WHAT IS BEING ASKED
Starting with the first line of the data that follows, transcribe every line verbatim until the line containing "s.recpend := by cases who <;> rfl" has been transcribed.

◆ ◆ ◆ ◆ ◆

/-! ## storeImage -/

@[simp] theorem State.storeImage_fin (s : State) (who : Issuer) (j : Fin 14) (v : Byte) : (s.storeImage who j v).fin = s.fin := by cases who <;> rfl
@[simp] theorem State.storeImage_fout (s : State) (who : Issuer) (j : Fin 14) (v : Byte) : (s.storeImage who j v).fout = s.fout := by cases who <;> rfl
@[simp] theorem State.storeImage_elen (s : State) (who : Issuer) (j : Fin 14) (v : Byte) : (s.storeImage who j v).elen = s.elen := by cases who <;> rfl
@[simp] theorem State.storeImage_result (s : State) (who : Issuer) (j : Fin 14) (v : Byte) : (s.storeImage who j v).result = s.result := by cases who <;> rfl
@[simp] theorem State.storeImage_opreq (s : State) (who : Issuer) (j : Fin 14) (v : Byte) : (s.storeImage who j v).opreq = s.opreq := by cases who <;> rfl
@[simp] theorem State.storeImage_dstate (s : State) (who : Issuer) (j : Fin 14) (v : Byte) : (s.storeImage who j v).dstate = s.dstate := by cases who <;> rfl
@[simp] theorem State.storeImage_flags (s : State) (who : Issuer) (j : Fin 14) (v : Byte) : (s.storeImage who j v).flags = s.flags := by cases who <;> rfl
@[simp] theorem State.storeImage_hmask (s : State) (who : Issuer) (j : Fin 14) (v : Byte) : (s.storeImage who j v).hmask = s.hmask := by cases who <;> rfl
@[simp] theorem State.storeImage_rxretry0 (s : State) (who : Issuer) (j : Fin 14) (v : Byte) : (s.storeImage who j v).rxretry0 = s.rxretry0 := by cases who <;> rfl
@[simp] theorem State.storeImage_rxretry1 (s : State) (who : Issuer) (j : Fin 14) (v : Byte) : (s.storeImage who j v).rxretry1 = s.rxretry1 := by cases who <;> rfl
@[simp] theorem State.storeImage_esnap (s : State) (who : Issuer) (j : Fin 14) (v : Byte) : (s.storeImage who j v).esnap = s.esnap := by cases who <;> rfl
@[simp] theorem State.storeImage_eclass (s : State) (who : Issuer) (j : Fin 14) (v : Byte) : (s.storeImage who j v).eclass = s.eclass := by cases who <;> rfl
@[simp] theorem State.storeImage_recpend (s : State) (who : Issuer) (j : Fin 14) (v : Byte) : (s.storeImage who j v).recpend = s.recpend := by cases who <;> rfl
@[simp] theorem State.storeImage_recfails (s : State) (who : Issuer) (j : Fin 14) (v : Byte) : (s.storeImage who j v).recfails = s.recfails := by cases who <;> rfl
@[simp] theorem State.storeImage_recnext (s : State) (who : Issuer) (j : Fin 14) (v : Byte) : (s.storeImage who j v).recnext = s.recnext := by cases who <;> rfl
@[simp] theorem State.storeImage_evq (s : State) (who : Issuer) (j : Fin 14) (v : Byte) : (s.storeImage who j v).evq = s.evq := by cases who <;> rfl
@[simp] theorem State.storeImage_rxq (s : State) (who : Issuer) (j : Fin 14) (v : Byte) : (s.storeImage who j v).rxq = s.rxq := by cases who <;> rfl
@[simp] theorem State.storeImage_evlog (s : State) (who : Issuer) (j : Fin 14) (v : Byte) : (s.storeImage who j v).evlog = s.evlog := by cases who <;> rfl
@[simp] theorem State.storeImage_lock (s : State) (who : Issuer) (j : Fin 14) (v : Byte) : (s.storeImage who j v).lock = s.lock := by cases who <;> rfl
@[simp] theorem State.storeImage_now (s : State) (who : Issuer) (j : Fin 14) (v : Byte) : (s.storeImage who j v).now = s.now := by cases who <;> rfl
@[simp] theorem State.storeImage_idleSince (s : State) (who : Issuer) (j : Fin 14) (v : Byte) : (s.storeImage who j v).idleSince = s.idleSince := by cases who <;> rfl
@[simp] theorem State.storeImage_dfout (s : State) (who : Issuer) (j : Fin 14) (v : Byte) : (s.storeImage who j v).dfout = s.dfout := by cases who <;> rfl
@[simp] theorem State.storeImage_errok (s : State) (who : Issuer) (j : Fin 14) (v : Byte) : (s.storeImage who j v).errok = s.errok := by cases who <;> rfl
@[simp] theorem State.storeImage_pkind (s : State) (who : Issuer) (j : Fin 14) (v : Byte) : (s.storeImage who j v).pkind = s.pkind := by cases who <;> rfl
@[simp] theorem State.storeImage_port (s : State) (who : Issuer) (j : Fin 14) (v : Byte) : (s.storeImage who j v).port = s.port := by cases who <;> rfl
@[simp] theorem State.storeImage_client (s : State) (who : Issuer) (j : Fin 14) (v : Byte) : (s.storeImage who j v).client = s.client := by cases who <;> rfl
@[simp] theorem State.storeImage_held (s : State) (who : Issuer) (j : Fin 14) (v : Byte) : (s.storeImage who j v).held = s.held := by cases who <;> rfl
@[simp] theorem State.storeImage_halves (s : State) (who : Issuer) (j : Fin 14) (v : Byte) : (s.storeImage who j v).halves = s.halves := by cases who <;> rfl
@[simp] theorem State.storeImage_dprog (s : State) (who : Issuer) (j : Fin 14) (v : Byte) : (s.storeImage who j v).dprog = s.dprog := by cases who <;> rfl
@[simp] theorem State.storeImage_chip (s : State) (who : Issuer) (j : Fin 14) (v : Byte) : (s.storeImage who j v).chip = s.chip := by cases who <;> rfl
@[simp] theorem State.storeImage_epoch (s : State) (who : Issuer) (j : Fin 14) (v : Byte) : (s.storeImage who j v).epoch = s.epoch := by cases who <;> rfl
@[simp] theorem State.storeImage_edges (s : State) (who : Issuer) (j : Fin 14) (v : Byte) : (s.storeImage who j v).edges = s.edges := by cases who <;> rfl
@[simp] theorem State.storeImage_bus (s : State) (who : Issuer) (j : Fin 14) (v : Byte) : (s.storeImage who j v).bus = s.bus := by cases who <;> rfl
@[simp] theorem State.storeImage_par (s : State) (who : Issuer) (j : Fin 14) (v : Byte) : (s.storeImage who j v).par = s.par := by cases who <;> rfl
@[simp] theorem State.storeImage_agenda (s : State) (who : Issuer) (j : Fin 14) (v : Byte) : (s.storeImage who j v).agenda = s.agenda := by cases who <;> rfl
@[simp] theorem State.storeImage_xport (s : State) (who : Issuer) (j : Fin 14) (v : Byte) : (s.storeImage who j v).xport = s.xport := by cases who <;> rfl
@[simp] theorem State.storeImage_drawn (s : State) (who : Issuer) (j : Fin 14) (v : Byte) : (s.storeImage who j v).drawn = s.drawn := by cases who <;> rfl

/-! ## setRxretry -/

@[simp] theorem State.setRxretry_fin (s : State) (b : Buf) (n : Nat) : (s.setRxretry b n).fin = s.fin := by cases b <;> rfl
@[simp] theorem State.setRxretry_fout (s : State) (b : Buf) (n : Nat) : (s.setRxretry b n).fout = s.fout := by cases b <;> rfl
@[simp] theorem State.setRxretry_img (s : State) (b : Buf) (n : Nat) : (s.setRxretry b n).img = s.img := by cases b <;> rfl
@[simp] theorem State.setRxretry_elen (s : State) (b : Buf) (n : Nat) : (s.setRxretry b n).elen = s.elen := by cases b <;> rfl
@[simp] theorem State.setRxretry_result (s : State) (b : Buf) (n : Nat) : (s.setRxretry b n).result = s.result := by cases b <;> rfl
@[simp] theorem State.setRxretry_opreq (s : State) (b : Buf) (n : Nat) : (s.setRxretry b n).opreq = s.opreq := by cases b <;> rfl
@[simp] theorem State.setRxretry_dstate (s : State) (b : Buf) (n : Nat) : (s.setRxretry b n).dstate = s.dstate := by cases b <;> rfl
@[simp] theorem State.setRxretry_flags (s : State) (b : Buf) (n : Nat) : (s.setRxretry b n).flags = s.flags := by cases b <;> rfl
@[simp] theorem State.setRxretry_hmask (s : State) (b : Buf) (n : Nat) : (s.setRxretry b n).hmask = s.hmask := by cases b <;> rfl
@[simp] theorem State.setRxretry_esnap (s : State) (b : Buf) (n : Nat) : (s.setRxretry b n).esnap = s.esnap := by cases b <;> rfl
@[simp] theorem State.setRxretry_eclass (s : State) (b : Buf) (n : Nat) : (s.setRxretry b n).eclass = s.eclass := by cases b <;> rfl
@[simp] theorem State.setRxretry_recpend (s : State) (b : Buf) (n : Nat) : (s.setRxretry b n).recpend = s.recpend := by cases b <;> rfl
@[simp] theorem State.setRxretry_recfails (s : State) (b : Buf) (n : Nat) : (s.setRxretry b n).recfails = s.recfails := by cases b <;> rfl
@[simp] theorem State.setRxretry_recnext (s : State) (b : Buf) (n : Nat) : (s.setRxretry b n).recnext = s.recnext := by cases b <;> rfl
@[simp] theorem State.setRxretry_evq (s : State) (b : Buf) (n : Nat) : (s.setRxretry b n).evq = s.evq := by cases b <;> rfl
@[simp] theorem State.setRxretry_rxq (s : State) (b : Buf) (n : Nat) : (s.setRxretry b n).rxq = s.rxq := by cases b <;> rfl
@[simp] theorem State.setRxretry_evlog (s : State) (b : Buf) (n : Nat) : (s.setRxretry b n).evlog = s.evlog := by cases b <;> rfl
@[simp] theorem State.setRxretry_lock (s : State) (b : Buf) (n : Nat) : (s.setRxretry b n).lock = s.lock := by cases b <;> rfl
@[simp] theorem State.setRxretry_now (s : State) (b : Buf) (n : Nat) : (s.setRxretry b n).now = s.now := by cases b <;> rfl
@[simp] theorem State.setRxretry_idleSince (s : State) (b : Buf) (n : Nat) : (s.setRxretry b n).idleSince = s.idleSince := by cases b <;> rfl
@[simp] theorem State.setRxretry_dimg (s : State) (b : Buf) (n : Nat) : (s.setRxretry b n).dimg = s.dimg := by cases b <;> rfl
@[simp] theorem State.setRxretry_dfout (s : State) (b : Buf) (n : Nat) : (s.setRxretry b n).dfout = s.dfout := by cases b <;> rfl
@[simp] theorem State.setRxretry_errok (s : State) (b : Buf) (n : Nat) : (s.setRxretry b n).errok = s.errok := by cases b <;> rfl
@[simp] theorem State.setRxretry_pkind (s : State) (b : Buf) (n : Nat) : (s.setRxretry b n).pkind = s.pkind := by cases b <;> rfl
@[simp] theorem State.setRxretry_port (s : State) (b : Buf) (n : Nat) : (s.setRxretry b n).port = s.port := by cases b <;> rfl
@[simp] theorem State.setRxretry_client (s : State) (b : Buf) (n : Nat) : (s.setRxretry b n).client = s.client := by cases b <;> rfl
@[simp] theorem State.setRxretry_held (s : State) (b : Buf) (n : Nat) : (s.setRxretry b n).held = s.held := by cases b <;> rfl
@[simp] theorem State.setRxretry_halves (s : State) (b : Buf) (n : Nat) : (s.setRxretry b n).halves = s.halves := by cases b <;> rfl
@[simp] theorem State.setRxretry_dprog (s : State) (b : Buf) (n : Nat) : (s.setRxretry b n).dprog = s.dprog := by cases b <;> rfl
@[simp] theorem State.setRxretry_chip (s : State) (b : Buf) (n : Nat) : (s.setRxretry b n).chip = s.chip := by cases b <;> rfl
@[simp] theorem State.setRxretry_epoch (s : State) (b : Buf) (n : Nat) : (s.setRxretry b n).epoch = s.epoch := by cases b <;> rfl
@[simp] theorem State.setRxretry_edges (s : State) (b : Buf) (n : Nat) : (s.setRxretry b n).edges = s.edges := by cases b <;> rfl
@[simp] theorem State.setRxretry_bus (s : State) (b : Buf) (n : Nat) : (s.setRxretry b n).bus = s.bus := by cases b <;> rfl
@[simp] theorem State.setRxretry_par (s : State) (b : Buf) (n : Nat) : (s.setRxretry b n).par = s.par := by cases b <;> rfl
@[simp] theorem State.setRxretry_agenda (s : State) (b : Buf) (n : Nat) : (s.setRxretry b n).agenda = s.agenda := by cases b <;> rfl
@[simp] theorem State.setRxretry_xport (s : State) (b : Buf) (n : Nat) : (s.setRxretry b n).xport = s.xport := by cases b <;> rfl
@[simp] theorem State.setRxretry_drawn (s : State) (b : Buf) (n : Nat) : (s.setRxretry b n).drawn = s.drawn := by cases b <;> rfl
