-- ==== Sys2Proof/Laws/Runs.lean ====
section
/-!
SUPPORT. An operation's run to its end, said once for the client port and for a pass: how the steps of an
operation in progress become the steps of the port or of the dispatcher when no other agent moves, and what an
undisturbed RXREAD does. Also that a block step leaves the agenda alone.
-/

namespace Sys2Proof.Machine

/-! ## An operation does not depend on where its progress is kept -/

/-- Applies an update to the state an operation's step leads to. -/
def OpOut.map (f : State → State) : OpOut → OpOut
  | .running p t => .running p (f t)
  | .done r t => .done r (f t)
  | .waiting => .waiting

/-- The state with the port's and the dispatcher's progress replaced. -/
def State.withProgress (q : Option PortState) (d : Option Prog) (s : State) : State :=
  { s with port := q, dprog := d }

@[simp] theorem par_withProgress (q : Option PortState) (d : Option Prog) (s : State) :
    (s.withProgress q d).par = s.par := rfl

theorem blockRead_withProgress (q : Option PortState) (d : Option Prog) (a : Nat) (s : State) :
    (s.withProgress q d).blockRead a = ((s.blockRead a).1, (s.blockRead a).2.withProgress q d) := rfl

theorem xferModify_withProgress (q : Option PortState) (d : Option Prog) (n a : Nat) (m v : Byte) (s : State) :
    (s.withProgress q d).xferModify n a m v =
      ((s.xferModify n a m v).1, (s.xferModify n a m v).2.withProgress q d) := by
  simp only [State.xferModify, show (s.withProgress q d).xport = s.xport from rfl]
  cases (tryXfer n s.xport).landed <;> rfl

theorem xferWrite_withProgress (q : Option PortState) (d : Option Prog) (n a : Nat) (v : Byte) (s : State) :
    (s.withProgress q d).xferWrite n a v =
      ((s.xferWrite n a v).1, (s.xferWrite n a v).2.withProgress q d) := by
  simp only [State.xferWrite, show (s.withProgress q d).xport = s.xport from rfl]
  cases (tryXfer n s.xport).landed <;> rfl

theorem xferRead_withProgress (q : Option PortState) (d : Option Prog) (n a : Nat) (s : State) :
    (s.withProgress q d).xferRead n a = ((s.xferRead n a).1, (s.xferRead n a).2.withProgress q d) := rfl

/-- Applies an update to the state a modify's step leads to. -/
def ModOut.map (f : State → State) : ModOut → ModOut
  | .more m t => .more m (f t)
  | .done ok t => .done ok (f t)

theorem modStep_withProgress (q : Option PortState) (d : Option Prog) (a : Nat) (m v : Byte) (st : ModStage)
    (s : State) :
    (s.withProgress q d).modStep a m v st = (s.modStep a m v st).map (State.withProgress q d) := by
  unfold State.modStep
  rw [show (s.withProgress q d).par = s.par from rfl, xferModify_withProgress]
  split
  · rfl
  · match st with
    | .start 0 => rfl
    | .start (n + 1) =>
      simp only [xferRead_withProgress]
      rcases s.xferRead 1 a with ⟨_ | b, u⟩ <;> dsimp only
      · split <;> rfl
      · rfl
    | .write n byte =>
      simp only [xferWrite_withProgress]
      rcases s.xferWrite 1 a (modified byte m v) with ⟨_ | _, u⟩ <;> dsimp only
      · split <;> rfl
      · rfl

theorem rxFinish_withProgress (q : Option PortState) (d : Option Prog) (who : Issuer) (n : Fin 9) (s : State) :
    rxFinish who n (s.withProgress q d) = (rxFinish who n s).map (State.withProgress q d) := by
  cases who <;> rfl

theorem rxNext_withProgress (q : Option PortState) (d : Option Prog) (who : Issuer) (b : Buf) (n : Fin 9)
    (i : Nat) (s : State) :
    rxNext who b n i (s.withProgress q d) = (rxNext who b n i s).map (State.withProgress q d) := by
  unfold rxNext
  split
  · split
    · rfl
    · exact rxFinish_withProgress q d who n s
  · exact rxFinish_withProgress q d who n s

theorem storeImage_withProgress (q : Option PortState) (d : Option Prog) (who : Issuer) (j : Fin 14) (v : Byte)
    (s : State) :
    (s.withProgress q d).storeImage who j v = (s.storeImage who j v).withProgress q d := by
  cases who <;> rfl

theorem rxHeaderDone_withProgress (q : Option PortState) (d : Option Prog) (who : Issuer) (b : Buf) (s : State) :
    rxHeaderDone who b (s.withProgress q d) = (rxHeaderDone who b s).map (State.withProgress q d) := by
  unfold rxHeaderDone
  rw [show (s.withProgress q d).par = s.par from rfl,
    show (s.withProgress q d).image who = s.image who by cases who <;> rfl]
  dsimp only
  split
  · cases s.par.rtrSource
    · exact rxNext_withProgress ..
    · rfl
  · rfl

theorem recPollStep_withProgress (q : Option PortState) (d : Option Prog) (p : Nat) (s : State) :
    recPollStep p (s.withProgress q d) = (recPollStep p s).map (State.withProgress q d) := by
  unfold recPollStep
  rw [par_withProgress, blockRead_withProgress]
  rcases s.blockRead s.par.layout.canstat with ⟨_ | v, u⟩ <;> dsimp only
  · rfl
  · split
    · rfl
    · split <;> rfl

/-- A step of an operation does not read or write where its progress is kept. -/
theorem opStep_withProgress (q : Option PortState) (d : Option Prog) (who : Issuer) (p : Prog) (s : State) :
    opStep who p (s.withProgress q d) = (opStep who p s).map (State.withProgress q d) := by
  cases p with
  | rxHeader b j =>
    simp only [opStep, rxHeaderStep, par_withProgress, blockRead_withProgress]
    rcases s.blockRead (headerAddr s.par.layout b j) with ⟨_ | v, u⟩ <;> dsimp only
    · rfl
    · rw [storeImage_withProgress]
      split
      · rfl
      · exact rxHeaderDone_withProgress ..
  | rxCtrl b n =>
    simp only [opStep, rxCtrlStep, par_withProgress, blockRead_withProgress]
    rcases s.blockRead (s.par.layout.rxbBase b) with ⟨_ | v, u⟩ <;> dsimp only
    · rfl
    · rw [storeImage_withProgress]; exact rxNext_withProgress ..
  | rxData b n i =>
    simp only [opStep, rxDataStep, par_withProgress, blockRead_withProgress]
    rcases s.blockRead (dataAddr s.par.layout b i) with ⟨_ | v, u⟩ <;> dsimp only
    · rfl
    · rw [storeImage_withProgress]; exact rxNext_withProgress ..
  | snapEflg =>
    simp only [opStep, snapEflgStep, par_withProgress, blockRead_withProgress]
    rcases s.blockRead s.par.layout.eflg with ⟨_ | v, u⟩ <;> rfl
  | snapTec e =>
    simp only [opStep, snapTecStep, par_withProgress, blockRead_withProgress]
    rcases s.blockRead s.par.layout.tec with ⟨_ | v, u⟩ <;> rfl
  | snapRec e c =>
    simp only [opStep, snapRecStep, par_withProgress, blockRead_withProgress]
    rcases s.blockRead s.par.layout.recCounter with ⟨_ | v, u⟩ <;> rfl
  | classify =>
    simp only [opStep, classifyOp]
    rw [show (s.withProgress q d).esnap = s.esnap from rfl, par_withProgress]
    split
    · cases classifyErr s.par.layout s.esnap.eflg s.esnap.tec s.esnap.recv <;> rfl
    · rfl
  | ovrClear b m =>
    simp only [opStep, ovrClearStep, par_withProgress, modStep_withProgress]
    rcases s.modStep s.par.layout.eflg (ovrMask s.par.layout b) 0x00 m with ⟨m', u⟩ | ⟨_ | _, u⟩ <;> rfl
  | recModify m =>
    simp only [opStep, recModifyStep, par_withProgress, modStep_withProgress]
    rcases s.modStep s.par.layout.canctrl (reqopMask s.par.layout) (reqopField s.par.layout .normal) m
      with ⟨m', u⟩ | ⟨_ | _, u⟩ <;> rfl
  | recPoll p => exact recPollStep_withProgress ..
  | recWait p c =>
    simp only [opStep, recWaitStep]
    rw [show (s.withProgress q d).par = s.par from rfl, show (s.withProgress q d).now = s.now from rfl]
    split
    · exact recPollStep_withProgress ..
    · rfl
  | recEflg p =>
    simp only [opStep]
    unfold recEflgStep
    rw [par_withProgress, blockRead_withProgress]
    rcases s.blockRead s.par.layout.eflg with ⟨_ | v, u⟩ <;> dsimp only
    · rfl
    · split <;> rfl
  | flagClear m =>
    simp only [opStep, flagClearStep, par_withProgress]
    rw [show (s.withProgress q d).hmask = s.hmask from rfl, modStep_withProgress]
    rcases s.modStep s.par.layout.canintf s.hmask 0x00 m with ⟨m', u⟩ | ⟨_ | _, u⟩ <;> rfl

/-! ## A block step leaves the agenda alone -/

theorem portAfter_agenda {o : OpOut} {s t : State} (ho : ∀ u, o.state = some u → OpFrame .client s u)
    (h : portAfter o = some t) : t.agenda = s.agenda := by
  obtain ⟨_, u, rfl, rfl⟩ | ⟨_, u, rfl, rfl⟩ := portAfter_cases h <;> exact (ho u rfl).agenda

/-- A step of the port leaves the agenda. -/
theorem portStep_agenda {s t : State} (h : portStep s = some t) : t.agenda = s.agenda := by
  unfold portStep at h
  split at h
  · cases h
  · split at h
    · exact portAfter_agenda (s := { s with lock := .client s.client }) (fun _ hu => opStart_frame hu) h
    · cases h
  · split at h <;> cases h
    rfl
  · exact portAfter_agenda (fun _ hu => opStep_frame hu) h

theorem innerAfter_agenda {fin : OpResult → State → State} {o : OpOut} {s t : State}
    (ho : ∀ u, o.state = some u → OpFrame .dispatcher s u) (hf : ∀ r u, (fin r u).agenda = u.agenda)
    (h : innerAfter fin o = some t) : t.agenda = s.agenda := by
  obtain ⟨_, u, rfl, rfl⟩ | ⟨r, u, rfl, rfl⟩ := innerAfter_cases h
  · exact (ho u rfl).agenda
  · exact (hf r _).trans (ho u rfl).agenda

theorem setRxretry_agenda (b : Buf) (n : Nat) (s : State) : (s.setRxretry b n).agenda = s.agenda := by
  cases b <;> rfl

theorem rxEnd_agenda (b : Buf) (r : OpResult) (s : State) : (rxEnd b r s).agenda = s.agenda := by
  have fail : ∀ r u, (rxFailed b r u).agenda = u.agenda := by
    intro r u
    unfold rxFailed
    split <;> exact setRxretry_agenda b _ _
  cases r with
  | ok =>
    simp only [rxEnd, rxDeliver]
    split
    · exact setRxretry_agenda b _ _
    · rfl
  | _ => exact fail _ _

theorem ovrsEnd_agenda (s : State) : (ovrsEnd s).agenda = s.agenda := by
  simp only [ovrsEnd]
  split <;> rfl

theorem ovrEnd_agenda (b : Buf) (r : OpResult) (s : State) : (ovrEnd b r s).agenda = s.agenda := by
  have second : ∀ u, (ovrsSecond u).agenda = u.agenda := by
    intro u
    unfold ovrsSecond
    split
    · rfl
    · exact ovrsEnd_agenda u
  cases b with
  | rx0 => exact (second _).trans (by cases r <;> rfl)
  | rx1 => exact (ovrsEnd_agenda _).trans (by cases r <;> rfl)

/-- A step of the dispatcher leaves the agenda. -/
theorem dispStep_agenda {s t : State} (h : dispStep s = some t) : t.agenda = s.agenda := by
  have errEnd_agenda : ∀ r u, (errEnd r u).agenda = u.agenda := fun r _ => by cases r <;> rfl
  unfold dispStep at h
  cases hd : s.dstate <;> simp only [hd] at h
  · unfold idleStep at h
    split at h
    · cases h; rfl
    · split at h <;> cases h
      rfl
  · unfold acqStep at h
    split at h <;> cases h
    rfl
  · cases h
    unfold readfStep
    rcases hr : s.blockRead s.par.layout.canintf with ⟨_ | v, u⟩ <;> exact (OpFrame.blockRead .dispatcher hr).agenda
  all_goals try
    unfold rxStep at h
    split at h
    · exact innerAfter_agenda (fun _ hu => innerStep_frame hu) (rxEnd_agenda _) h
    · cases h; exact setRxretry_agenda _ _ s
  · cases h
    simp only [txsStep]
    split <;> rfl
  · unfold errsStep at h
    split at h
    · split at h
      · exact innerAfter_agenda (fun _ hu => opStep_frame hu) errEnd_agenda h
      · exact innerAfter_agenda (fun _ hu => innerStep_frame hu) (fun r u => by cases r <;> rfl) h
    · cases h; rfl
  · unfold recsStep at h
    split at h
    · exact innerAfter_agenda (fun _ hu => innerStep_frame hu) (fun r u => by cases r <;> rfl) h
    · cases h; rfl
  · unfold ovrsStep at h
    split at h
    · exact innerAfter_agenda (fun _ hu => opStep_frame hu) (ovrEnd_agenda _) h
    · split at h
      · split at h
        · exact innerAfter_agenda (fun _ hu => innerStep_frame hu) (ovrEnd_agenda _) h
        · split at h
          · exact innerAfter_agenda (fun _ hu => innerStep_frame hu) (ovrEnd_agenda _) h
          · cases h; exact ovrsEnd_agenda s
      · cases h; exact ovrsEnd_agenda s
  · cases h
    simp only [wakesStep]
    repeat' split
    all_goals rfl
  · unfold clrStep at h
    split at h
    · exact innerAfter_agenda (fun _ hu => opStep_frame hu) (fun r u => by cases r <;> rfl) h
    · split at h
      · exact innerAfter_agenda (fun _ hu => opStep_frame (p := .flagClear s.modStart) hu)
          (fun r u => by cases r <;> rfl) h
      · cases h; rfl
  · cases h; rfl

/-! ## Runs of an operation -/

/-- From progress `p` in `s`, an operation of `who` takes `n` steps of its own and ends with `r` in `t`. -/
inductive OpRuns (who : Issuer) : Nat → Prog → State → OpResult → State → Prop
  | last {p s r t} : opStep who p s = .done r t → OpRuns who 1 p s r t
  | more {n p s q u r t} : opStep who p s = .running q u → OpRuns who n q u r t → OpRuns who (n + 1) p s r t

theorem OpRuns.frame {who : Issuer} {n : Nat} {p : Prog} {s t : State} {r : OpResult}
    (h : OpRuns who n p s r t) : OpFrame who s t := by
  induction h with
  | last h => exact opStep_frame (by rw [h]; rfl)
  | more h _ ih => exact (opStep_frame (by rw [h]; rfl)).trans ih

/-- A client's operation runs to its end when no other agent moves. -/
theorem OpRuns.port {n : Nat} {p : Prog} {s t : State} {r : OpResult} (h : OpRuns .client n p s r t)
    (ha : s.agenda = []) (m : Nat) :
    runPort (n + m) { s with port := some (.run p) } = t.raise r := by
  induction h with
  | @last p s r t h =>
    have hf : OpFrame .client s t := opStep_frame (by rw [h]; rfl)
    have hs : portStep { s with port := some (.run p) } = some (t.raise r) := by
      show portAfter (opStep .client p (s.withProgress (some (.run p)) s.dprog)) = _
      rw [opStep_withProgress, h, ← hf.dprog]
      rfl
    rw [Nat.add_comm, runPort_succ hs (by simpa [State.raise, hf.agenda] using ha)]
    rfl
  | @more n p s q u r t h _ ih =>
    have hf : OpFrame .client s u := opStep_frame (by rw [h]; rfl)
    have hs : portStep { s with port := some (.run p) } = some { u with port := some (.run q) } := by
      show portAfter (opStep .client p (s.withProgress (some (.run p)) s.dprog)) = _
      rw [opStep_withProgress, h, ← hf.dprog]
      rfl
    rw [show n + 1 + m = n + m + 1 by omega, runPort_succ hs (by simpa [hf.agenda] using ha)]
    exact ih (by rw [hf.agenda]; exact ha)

◆ ◆ ◆ ◆ ◆

OUTPUT FOR THIS TASK
/-! ## storeImage -/

@[simp] theorem State.storeImage_fin (s : State) (who : Issuer) (j : Fin 14) (v : Byte) : (s.storeImage who j v).fin = s.fin := by cases who <;> rfl
@[simp] theorem State.storeImage_fout (s : State) (who : Issuer) (j : Fin 14) (v : Byte) : (s.storeImage who j v).fout = s.fout := by cases who <;> rfl
@[simp] theorem State.storeImage_elen (s : State) (who : Issuer) (j : Fin 14) (v : Byte) : (s.storeImage who j v).elen = s.elen := by cases who <;> rfl
@[simp] theorem State.storeImage_result (s : State) (who : Issuer) (j : Fin 14) (v : Byte) : (s.storeImage who j v).result = s.result := by cases who <;> rfl
@[simp] theorem State.storeImage_opreq (s : State) (who : Issuer) (j : Fin 14) (v : Byte) : (s.storeImage who j v).opreq = s.opreq := by cases who <;> rfl
@[simp] theorem State.storeImage_dstate (s : State) (who : Issuer) (j : Fin 14) (v : Byte) : (s.storeImage who j v).dstate = s.dstate := by cases who <;> rfl
@[simp] theorem State.storeImage_flags (s : State) (who : Issuer) (j : Fin 14) (v : Byte) : (s.storeImage who j v).flags = s.flags := by cases who <;> rfl
@[simp] theorem State.storeImage_hmask (s : State) (who : Issuer) (j : Fin 14) (v : Byte) : (s.storeImage who j v).hmask = s.hmask := by cases who <;> rfl
@[simp] theorem State.storeImage_rxretry0 (s : State) (who : Issuer) (j : Fin 14) (v : Byte) : (s.storeImage who j v).rxretry0 = s.rxretry0 := by cases who <;> rfl
@[simp] theorem State.storeImage_rxretry1 (s : State) (who : Issuer) (j : Fin 14) (v : Byte) : (s.storeImage who j v).rxretry1 = s.rxretry1 := by cases who <;> rfl
@[simp] theorem State.storeImage_esnap (s : State) (who : Issuer) (j : Fin 14) (v : Byte) : (s.storeImage who j v).esnap = s.esnap := by cases who <;> rfl
@[simp] theorem State.storeImage_eclass (s : State) (who : Issuer) (j : Fin 14) (v : Byte) : (s.storeImage who j v).eclass = s.eclass := by cases who <;> rfl
@[simp] theorem State.storeImage_recpend (s : State) (who : Issuer) (j : Fin 14) (v : Byte) : (s.storeImage who j v).recpend = s.recpend := by cases who <;> rfl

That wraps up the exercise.